Жена частенько приезжала к Еронимасу и всегда выходила из больницы испуганная, пришибленная, растерянная. Как-то Еронимас провожал ее по коридору, шел, прильнув к ее плечу, тихий, умиротворенный, жена шепотом расспрашивала, очень ли больно – Еронимас держался левой рукой за живот.
– Ой! – вдруг вскрикнул он так, что сестричка выскочила из своей комнатки. Затихнув, Еронимас прислушивался к чему-то, кажется, хотел понять, что творится у него внутри. – Побежала? Чеши, чеши, а то заждался там! Сейчас он тебя разложит…
– Еронимас…
– Торопись, тебя там…
В предпоследний ее приезд сестричка сделала Еронимасу укол, он заснул, а жену пригласил врач и сказал, что нет никакой надежды и чтоб она приготовилась.
– Да он такой сильный, доктор…
– Последняя сила.
В воскресенье выдался удивительно погожий денек. Еще ярче пожелтели поля, еще медленнее двигались по дорогам и тропинкам все, кто мог передвигаться. Гвидониюс, скосив глаза со своего катафалка, изучал жизнь, а приехавшая к нему жена, привстав на цыпочки, наблюдала из окна за всем, что происходит в кругозоре, и, глотая слюнки, причмокивая, рассказывала, рассказывала – все одно и то же, одно и то же. Еронимаса мы не видели и не слышали. А он в это время сидел, весь лохматый, на койке и слушал, что говорит его жена. Никогда так чудесно не рассказывала – слова лились рекой, и там, где Еронимас оставил свой дом, была такая чудесная, удивительная жизнь, обрамленная разноцветными радугами. Медленно жевал он жареную куриную ножку, глядя жене в глаза и внимательно слушая ее Обглодал косточку, коснулся рукой плеча жены и спокойно спросил:
– Что в лавках покупала, говорила, заходила.

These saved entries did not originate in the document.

-- ==== Sys2Proof/Syntax.lean ====
section
/-! DEFINITION. The events of the block as syntax: one constructor for each row of spec/opcode_table.json
(30_encoding.md R81), the names of the registers (10_state.md R34), and the assembler's forms (R82, R83). -/

namespace Sys2Proof

/-- One event, one row of the opcode table. -/
inductive Instr where
  /-- TICK, 42_tick.md R140. -/
  | tick
  /-- RESET, 44_lifecycle.md R196. -/
  | reset
  /-- CMD_INIT, R192: a write of 1 to CMD. -/
  | cmdInit
  /-- CMD_DEINIT, R193: a write of 2 to CMD. -/
  | cmdDeinit
  /-- CMD_START, R194: a write of 3 to CMD. -/
  | cmdStart
  /-- CMD_STOP, R195: a write of 4 to CMD. -/
  | cmdStop
  /-- CMD_RSVD, R191: a write of any other code to CMD. -/
  | cmdRsvd (code : Word)
  /-- WR_STATUS, 43_control.md R170. The whole DATA word is kept: only bits [11:8] act (R75). -/
  | wrStatus (data : Word)
  /-- WR_FREQ, R161. -/
  | wrFreq (data : Word)
  /-- WR_PHASE, R163. -/
  | wrPhase (data : Word)
  /-- WR_ILLEGAL, R174: a write of any offset but 0x00, 0x04, 0x08 and 0x0C. -/
  | wrIllegal (addr : Offset) (data : Word)
  /-- RD_STATUS, R169. -/
  | rdStatus
  /-- RD_FREQ, R162. -/
  | rdFreq
  /-- RD_PHASE, R164. -/
  | rdPhase
  /-- RD_INC, R165. -/
  | rdInc
  /-- RD_OFFSET, R166. -/
  | rdOffset
  /-- RD_ACC, R167. -/
  | rdAcc
  /-- RD_FREQ_ACH, R168. -/
  | rdFreqAch
  /-- RD_CONFIG, R171. -/
  | rdConfig
  /-- RD_TABLE_SIZE, R172. -/
  | rdTableSize
  /-- RD_SAMPLE_RATE, R173. -/
  | rdSampleRate
  /-- RD_ILLEGAL, R174: a read of any offset but 0x04 to 0x28 in steps of 4. -/
  | rdIllegal (addr : Offset)
deriving DecidableEq, Repr

/-- The registers of 10_state.md R34. -/
inductive Reg where
  | cmd | status | freq | phase | inc | offset | acc | freqAch | config | tableSize | sampleRate
deriving DecidableEq, Repr

/-- An assembler number: `num / den`, so that a decimal operand of SETFREQ or SETPHASE (30_encoding.md R83) is exact. -/
structure Ratio where
  num : Int
  den : Nat
deriving DecidableEq, Repr

/-- The assembler's forms: the events of 30_encoding.md R82 and the pseudo-instructions of R83. -/
inductive Asm where
  | tick
  | reset
  | rd (r : Reg)
  | rdAt (off : Int)
  | wr (r : Reg) (imm : Int)
  | wrAt (off imm : Int)
  | init
  | deinit
  | start
  | stop
  | setFreq (hz : Ratio)
  | setPhase (deg : Ratio)
  | getFreq
  | getPhase
  | clrErr
  | ticks (n : Nat)
deriving DecidableEq, Repr

end Sys2Proof
end

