/-! ## Register writes and reads -/

/-- R161 with R121 and R122: WR_FREQ in STOPPED and RUNNING, to the last element, and its error in UNINIT. -/
def Obligations.WriteFrequencyLoadsTheClampedCodeAndItsIncrement : Prop :=
  (∀ d : Word, decode (0x40000008#32 ++ d) = .ok (.wrFreq d)) ∧
  (∀ (s : State) (d : Word), s.cfg.legal = true → s.life ≠ .uninit →
    ∃ f g : Word,
      f.toNat = min (max d.toNat ((s.cfg.sr * 256 + 2 * s.cfg.n - 1) / (2 * s.cfg.n))) (s.cfg.sr * 128) ∧
      g.toNat = min (max ((2 * (f.toNat * 2 ^ s.cfg.w) + s.cfg.sr * 256) / (2 * (s.cfg.sr * 256))) 1) (2 ^ s.cfg.w - 1) ∧
      exec (.wrFreq d) s = .next { s with freqReq := f, inc := g, trace := s.trace ++ [.response .ok 0] }) ∧
  (∀ (s : State) (d : Word), s.life = .uninit →
    exec (.wrFreq d) s = .next { s with eNotInit := true, trace := s.trace ++ [.response .err 0] })

/-- R163 with R124 and R125: WR_PHASE in STOPPED and RUNNING, to the last element, and its error in UNINIT. -/
def Obligations.WritePhaseLoadsTheNormalisedCodeAndItsOffset : Prop :=
  (∀ d : Word, decode (0x4000000C#32 ++ d) = .ok (.wrPhase d)) ∧
  (∀ (s : State) (d : Word), s.cfg.legal = true → s.life ≠ .uninit →
    ∃ f g : Word,
      (f.toNat : Int) = d.toInt % 23592960 ∧
      g.toNat = (2 * (f.toNat * 2 ^ s.cfg.w) + 23592960) / (2 * 23592960) % 2 ^ s.cfg.w ∧
      exec (.wrPhase d) s = .next { s with phaseReq := f, off := g, trace := s.trace ++ [.response .ok 0] }) ∧
  (∀ (s : State) (d : Word), s.life = .uninit →
    exec (.wrPhase d) s = .next { s with eNotInit := true, trace := s.trace ++ [.response .err 0] })

/-- R170: WR_STATUS clears the error bits written as 1 and ignores every other data bit. -/
def Obligations.WriteStatusClearsTheBitsWrittenAsOne : Prop :=
  (∀ d : Word, decode (0x40000004#32 ++ d) = .ok (.wrStatus d)) ∧
  ∀ (s : State) (d : Word), exec (.wrStatus d) s = .next { s with
    eNotInit := s.eNotInit && !d.getLsbD 8, eState := s.eState && !d.getLsbD 9, eCmd := s.eCmd && !d.getLsbD 10,
    eAddr := s.eAddr && !d.getLsbD 11, trace := s.trace ++ [.response .ok 0] }

/-- R169 (with R36): the word a read of STATUS returns, bit by bit, in every lifecycle state; reading clears nothing. -/
def Obligations.ReadStatusReturnsLifecycleAndErrorBits : Prop :=
  decode 0x0000000400000000 = .ok .rdStatus ∧
  ∀ s : State, ∃ v : Word,
    exec .rdStatus s = .next { s with trace := s.trace ++ [.response .ok v] } ∧
    (v.getLsbD 0 = true ↔ s.life = .stopped ∨ s.life = .running) ∧ (v.getLsbD 1 = true ↔ s.life = .running) ∧
    v.getLsbD 8 = s.eNotInit ∧ v.getLsbD 9 = s.eState ∧ v.getLsbD 10 = s.eCmd ∧ v.getLsbD 11 = s.eAddr ∧
    (∀ k, (2 ≤ k ∧ k ≤ 7) ∨ (12 ≤ k ∧ k ≤ 31) → v.getLsbD k = false) ∧
    ¬(v.getLsbD 1 = true ∧ v.getLsbD 0 = false)

/-- R171, R172, R173 (with R43, R44, R45): the words of the constant registers, field by field, in every lifecycle state. -/
def Obligations.ReadConfigurationReturnsTheParameters : Prop :=
  decode 0x0000002000000000 = .ok .rdConfig ∧ decode 0x0000002400000000 = .ok .rdTableSize ∧
  decode 0x0000002800000000 = .ok .rdSampleRate ∧
  ∀ s : State, s.cfg.legal = true → ∃ v n r : Word,
    exec .rdConfig s = .next { s with trace := s.trace ++ [.response .ok v] } ∧
    exec .rdTableSize s = .next { s with trace := s.trace ++ [.response .ok n] } ∧
    exec .rdSampleRate s = .next { s with trace := s.trace ++ [.response .ok r] } ∧
    (v.extractLsb' 0 6).toNat = s.cfg.w ∧ v.extractLsb' 6 2 = 0 ∧ (v.extractLsb' 8 5).toNat = s.cfg.a ∧
    v.extractLsb' 13 3 = 0 ∧ v.getLsbD 16 = s.cfg.interp ∧ v.extractLsb' 17 15 = 0 ∧
    n.toNat = s.cfg.n ∧ r.toNat = s.cfg.sr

– То да се, Еронимас… – оторопела жена. – Чепуху всякую.
– Покажи.
– Ничего такого, Еронимас… – Она совсем перепугалась, увидев, что Еронимас тянется рукой к ее сумке.
– Только ты мне не мешай… А то лучше выйди! – сердито сказал Еронимас, подталкивая жену к двери. Пуганая Еронимасом сестричка с опаской посмотрела на вышедшую в коридор женщину, которая, медленно бледнея, пожала плечами.
Вскоре Еронимас пулей вылетел из двери в коридор – на нем был новенький черный костюм и белая сорочка. Подмигнув сестричке и жене, он ворвался в нашу палату и крикнул, глядя на Гвидониюса:
– Ты правду говорил: хорошо тому, кто может передвигаться! – Еронимас почти по-военному прищелкнул шлепанцами, выбежал в коридор, подскочил к окну, прижался лбом к стеклу и молча долго глядел на побуревшую землю. Такой же молчаливый, едва волоча ноги, вернулся он в свою палату, за ним робко прокралась жена, и вскоре мы услышали, что Еронимас негромко и жалобно плачет. Плакал он долго, а жена ласково повторяла, минутами замолкая, одно слово:
– Еронимас… Еронимас… Еронимас…
Все повторяла и повторяла это слово.
Гвидониюс все еще лежал на своем катафалке, но глядел теперь не в окно, а в белый ячеистый потолок. Под тихий скулеж Еронимаса я вышел в коридор и стал следить из окна за автобусной остановкой: ждал, когда из междугородного автобуса выйдет мой белобрысый мальчуган.
ЗАМЕРЗШИЕ ГЛАЗА СКУЛЬПТУР
Мы брать преград не обещали,
Мы будем гибнуть откровенно.
Борис Пастернак
Зал был продолговатым, на стенах он заметил две надписи: что надо хорошо учиться и что здоровым приятно жить. Столы были уставлены букетами. Люди, учившиеся жить и учившие жить других, объявили для себя праздник – долгожданный, как троица, когда дворы подметают, щепки подбирают граблями и к дверям приколачивают березки. Люди стосковались по своему празднику, по этому залу, этим столам, желтоватым стульям и цветам. Из целой сотни девушек, женщин и мужчин ты не нашел бы ни одного, который бы явился, чтобы показать себя, продемонстрировать свою одежду, красивые ноги и даже мудрость. Здесь собрался народ философского склада, никто ничего другим не показывал, никто ничего от других не требовал, каждый беседовал сам с собой. В продолговатом зале хватало места для каждого в отдельности, поэтому и собирались здесь встретиться с глазу на глаз, померяться силами и посоветоваться, как, а может, и сколько жить. Остановившись у столов и пригубив дары праздника, люди перебрасывались и словами посущественнее, но непременно такими, которые другого ни прямо, ни косвенно не касались.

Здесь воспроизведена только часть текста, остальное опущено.